Summary statistics IO and methods #440

Open hammer opened 3 years ago

hammer commented 3 years ago

The MRC IEU at Bristol has a specification for storing GWAS summary statistics in a VCF file.

While I certainly have mixed feelings about using VCF files as a container format, they have done the hard work of providing tens of thousands of GWAS summary statistics VCFs at the OpenGWAS project.

There are more details in

It would be great to figure out how to map the data in these GWAS VCF files to the sgkit data model and to write some methods on top of them.

hammer commented 3 years ago

Some additional resources on other approaches to file formats for summary stats

hammer commented 3 years ago

https://github.com/MRCIEU/pygwasvcf is Python code to parse GWAS-VCF files but it's built with pysam rather than cyvcf2, unfortunately.

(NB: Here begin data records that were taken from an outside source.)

-- ==== Sys2Proof/Machine/Assembly.lean ====
section
/-! DEFINITION. What Weagen assembly puts into a kernel image: suffixes, immediates, pair words, the places of words and
the header (R78 to R83). Source text is no part of the machine; a statement stands here as what it names (log 63). -/

namespace Sys2Proof.Machine

/-! ### Suffixes (R78) -/

/-- What a suffix of a statement or of an operand names. -/
inductive Suffix where
  /-- `.lf` or `.rt` of source A (0) or B (1) -/
  | neighbour (src : Nat) (right : Bool)
  /-- `!` of source A (0), B (1) or C (2) -/
  | trapEmpty (src : Nat)
  /-- `.i8` to `.n64`, by the code of R65 -/
  | ty (code : Nat)
  /-- `.f64` to `.mb16`, by the tag of R31 -/
  | format (tag : Nat)
  /-- `.rne`, `.rtz`, `.rup`, `.rdn` -/
  | rounding (rm : RM)
  /-- `.sp`, `.fi`, `.fo`, `.fio` -/
  | subnormals (inputs outputs : Bool)
deriving DecidableEq, Repr

/-- The code of a rounding mode (R43). -/
def RM.code : RM → Nat
  | .rne => 0
  | .rtz => 1
  | .rup => 2
  | .rdn => 3

/-- The fields of a word under one more suffix (R78). -/
def Suffix.apply (x : Suffix) (f : Fields) : Fields :=
  match x with
  | .neighbour src right =>
    let code : BitVec 2 := if right then 2 else 1
    if src = 0 then { f with na := code } else { f with nb := code }
  | .trapEmpty src => { f with fe := f.fe ||| BitVec.ofNat 3 (2 ^ src) }
  | .ty code => { f with mod := f.mod &&& 0x38 ||| BitVec.ofNat 6 (code % 8) }
  | .format tag => { f with tg := BitVec.ofNat 5 tag }
  | .rounding rm => { f with mod := f.mod &&& 0x07 ||| BitVec.ofNat 6 (32 + 8 * rm.code) }
  | .subnormals i o =>
    { f with mod := f.mod &&& 0x38 ||| BitVec.ofNat 6 (4 + (if i then 1 else 0) + (if o then 2 else 0)) }

/-! ### Immediates (R79) -/

/-- A literal of the source: a decimal one, (-1)^neg x digits x 10^exp, or a bit pattern. -/
inductive Literal where
  | decimal (neg : Bool) (digits : Nat) (exp : Int)
  | hex (bits : Nat)
deriving DecidableEq, Repr

/-- The operand that an immediate replaces. -/
inductive ImmKind where
  /-- a floating value of at most 32 bits -/
  | float (f : Fmt)
  /-- both elements of a packed form -/
  | packed (f : Fmt)
  /-- an FP64 value, which IMM gives in FP32 -/
  | double
  /-- an integer of a type of R65 -/
  | int (ty : Nat)
  /-- an integer whose rule has no type, read as signed or not -/
  | plain (signed : Bool)
deriving DecidableEq, Repr

/-- A decimal literal exceeds a magnitude m x 2^e. -/
def exceeds (digits : Nat) (exp : Int) (m : Nat) (e : Int) : Bool :=
  m * 2 ^ e.toNat * 10 ^ (-exp).toNat < digits * 10 ^ exp.toNat * 2 ^ (-e).toNat

/-- RoundTo(format, RNE) of a decimal literal; none beyond the largest finite value. -/
def Fmt.ofDecimal (f : Fmt) (neg : Bool) (digits : Nat) (exp : Int) : Option Nat :=
  if digits = 0 then some (f.signBit neg)
  else match f.decode f.maxBits with
    | .fin _ m e =>
      if exceeds digits exp m e then none
      else if 0 ≤ exp then some (f.round .rne neg (digits * 10 ^ exp.toNat) 0).bits
      else some (f.roundQuot .rne neg digits (10 ^ (-exp).toNat) 0).bits
    | _ => none

/-- The integers that a literal may name for a type (R66, R79). -/
def immRange (ty : Nat) : Int × Int :=
  match ty with
  | 0 | 2 => (-2147483648, 2147483647)
  | 1 | 3 => (0, 4294967295)
  | 4 => (-32768, 32767)
  | 5 => (0, 65535)
  | 6 => (-128, 127)
  | _ => (0, 255)

/-- IMM for a value of an element of a type: in every element of a packed one. -/
def immWord (ty : Nat) (x : Int) : Word :=
  match ty with
  | 4 | 5 => BitVec.ofInt 16 x ++ BitVec.ofInt 16 x
  | 6 | 7 => BitVec.ofInt 8 x ++ BitVec.ofInt 8 x ++ BitVec.ofInt 8 x ++ BitVec.ofInt 8 x
  | _ => BitVec.ofInt 32 x

/-- An integer literal for a type; none for one that is out of range or no integer. -/
def integerImm (ty : Nat) (neg : Bool) (digits : Nat) (exp : Int) : Option Word :=
  let x : Int := if neg then -(digits : Int) else digits
  if exp = 0 ∧ (immRange ty).1 ≤ x ∧ x ≤ (immRange ty).2 then some (immWord ty x) else none

/-- IMM of a literal, or none for an assembly error (R79). -/
def immediate (k : ImmKind) (x : Literal) : Option Word :=
  match x with
  | .hex bits => if bits < 2 ^ 32 then some (BitVec.ofNat 32 bits) else none
  | .decimal neg digits exp =>
    match k with
    | .float f => (f.ofDecimal neg digits exp).map (BitVec.ofNat 32)
    | .packed f => (f.ofDecimal neg digits exp).map fun h => BitVec.ofNat 16 h ++ BitVec.ofNat 16 h
    | .double =>
      (fp64.ofDecimal neg digits exp).bind fun w =>
        let narrow := (fp32.convert .rne (fp64.decode w)).bits
        if (fp64.convert .rne (fp32.decode narrow)).bits = w then some (BitVec.ofNat 32 narrow) else none
    | .int ty => integerImm ty neg digits exp
    | .plain signed => integerImm (if signed then 0 else 1) neg digits exp

/-! ### Pair words (R80) -/

/-- A statement: its operation, and whether it carries a label. -/
structure Statement where
  instr : Instr
  labelled : Bool := false
deriving DecidableEq, Repr

/-- The pair word that two adjacent statements may form. -/
def pairOf (r : Ranges) (x y : Statement) : Option Instr :=
  match opOf x.instr, opOf y.instr with
  | some (op, f), some (op', f') =>
    let a : PairOp := { op := BitVec.ofNat 8 op, f }
    let b : PairOp := { op := BitVec.ofNat 8 op', f := f' }
    if !y.labelled && WellFormed r (.pairWord a b) then some (.pairWord a b) else none
  | _, _ => none

/-! ### Places (R81) -/

/-- What stands in a section of code or of a stream. -/
inductive Item where
  | word (bytes : List Byte)
  | align (n : Nat)
deriving DecidableEq, Repr

/-- The filler word of 8 bytes and that of 12, in code and in a stream. -/
def filler8 (stream : Bool) : List Byte := bytesOf 8 (if stream then 0x2B0 else 0)
def filler12 (stream : Bool) : List Byte := bytesOf 12 (if stream then 0x2B5 else 1)

/-- Fillers for a gap that is a sum of 8s and 12s, a 12 first where one is needed (log 63). -/
def fillGap (stream : Bool) (gap : Nat) : List Byte :=
  if gap % 8 = 4 then filler12 stream ++ (List.replicate ((gap - 12) / 8) (filler8 stream)).flatten
  else (List.replicate (gap / 8) (filler8 stream)).flatten

/-- Fillers from a position to a later one, block by block. -/
def fillTo (stream : Bool) (target : Nat) : Nat → Nat → List Byte
  | 0, _ => []
  | fuel + 1, pos =>
    if target ≤ pos then []
    else if pos / 32 = target / 32 then fillGap stream (target - pos)
    else fillGap stream (32 - pos % 32) ++ fillTo stream target fuel (pos + (32 - pos % 32))

/-- Filler words can reach a position from another. -/
def reachesPlace (pos q : Nat) : Bool :=
  q = pos || (if q / 32 = pos / 32 then pos + 8 ≤ q && q % 32 ≠ 28
    else pos < q && [0, 8, 12, 16, 20, 24].contains (q % 32))

/-- The position that `.align n` moves to. -/
def alignPlace (n pos : Nat) : Nat :=
  (((List.range (2 * n + 64)).map (pos + ·)).find? (fun q => q % n = 0 && reachesPlace pos q)).getD pos

/-- Where a word of a length stands: at the position, or at the next block (R59, R81). -/
def wordPlace (bytes pos : Nat) : Nat :=
  if 32 < pos % 32 + bytes ∨ pos % 32 + bytes = 28 then pos + (32 - pos % 32) else pos

/-- The bytes of a section that begins at a position. -/
def layOut (stream : Bool) : Nat → List Item → List Byte
  | _, [] => []
  | pos, x :: rest =>
    let place := match x with
      | .word bytes => wordPlace bytes.length pos
      | .align n => alignPlace n pos
    let bytes := match x with
      | .word bytes => bytes
      | .align _ => []
    fillTo stream place ((place - pos) / 32 + 2) pos ++ bytes ++ layOut stream (place + bytes.length) rest

/-! ### The header and the image (R82, R83) -/

/-- A variant of a kernel: its signature, its usable cores, its code and its matrix stream, if it has one. -/
structure VariantSource where
  signature : DWord := 0
  cores : BitVec 48 := 0xFFFFFFFFFFFF
  code : List Item
  stream : Option (List Item) := none
deriving DecidableEq, Repr

/-- The 64 bytes of the header (R83). -/
def headerBytes (h : Header) (dataOff dataLen : Nat) : List Byte :=
  bytesOf 4 0x4B395646 ++ bytesOf 2 1 ++ bytesOf 1 (if h.cluster then 1 else 0) ++ bytesOf 1 h.clutches
    ++ bytesOf 1 h.regs ++ bytesOf 1 h.uniform ++ bytesOf 1 h.volFirst ++ bytesOf 1 h.volCount
    ++ bytesOf 1 h.moments ++ bytesOf 1 h.barriers ++ bytesOf 2 h.accRows ++ bytesOf 4 h.scratch
    ++ bytesOf 1 (if h.restartable then 1 else 0) ++ bytesOf 1 h.energy ++ bytesOf 1 h.sections ++ bytesOf 1 h.nvar
    ++ bytesOf 4 dataOff ++ bytesOf 4 dataLen ++ bytesOf 32 0

/-- The 32 bytes of a variant's entry. -/
def variantBytes (x : VariantSource) (entry stream : Nat) : List Byte :=
  bytesOf 8 x.signature.toNat ++ bytesOf 4 entry ++ bytesOf 4 stream ++ bytesOf 6 x.cores.toNat ++ bytesOf 10 0

/-- The sections of the variants from a position on: their entries, and their bytes. Each section begins at a multiple
of 32, which the fillers of the section before it reach. -/
def sectionsFrom : Nat → Bool → List VariantSource → List (VariantSource × Nat × Nat) × List Byte
  | _, _, [] => ([], [])
  | pos, last, x :: rest =>
    let entry := alignPlace 32 pos
    let gap := fillTo last entry 2 pos
    let code := layOut false entry x.code
    let afterCode := entry + code.length
    match x.stream with
    | none =>
      let r := sectionsFrom afterCode false rest
      ((x, entry, 0) :: r.1, gap ++ code ++ r.2)
    | some items =>
      let start := alignPlace 32 afterCode
      let pad := fillTo false start 2 afterCode
      let stream := layOut true start items
      let r := sectionsFrom (start + stream.length) true rest
      ((x, entry, start) :: r.1, gap ++ code ++ pad ++ stream ++ r.2)

/-- The image of a kernel: header, variant entries, sections, data (R83). -/
def imageOf (h : Header) (xs : List VariantSource) (data : List Byte) : List Byte :=
  let base := 64 + 32 * xs.length
  let r := sectionsFrom base false xs
  headerBytes { h with nvar := xs.length } (base + r.2.length) data.length
    ++ (r.1.map fun x => variantBytes x.1 x.2.1 x.2.2).flatten ++ r.2 ++ data

end Sys2Proof.Machine
end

hammer commented 3 years ago

So, looking at a few example GWAS-VCF files, they're just putting per-variant sumstats into the SAMPLE fields. It appears some files use the INFO field for variant-specific metadata like minor allele frequency that we might want to pick up as well, but otherwise, I don't think parsing is going to be too challenging.

The hard part for us is figuring out if we want to define a blessed data model for sumstats and start adding operations that operate upon it.

eric-czech commented 3 years ago

There is this humanbase tool from Olga Troyanskaya's Lab which runs a NetWAS for you if you provide it sumstats. The docs describe the 3 formats it will let you provide them in: vegas, forge, and PLINK. I don't know anything more about them but they may be worth considering.

hammer commented 3 years ago

Interesting, NetWAS seems to operate on per-gene summary statistics, rather than per-variant. It would be interesting to hear from the Bristol team if they've considered computing per-gene summary statistics as part of their OpenGWAS work.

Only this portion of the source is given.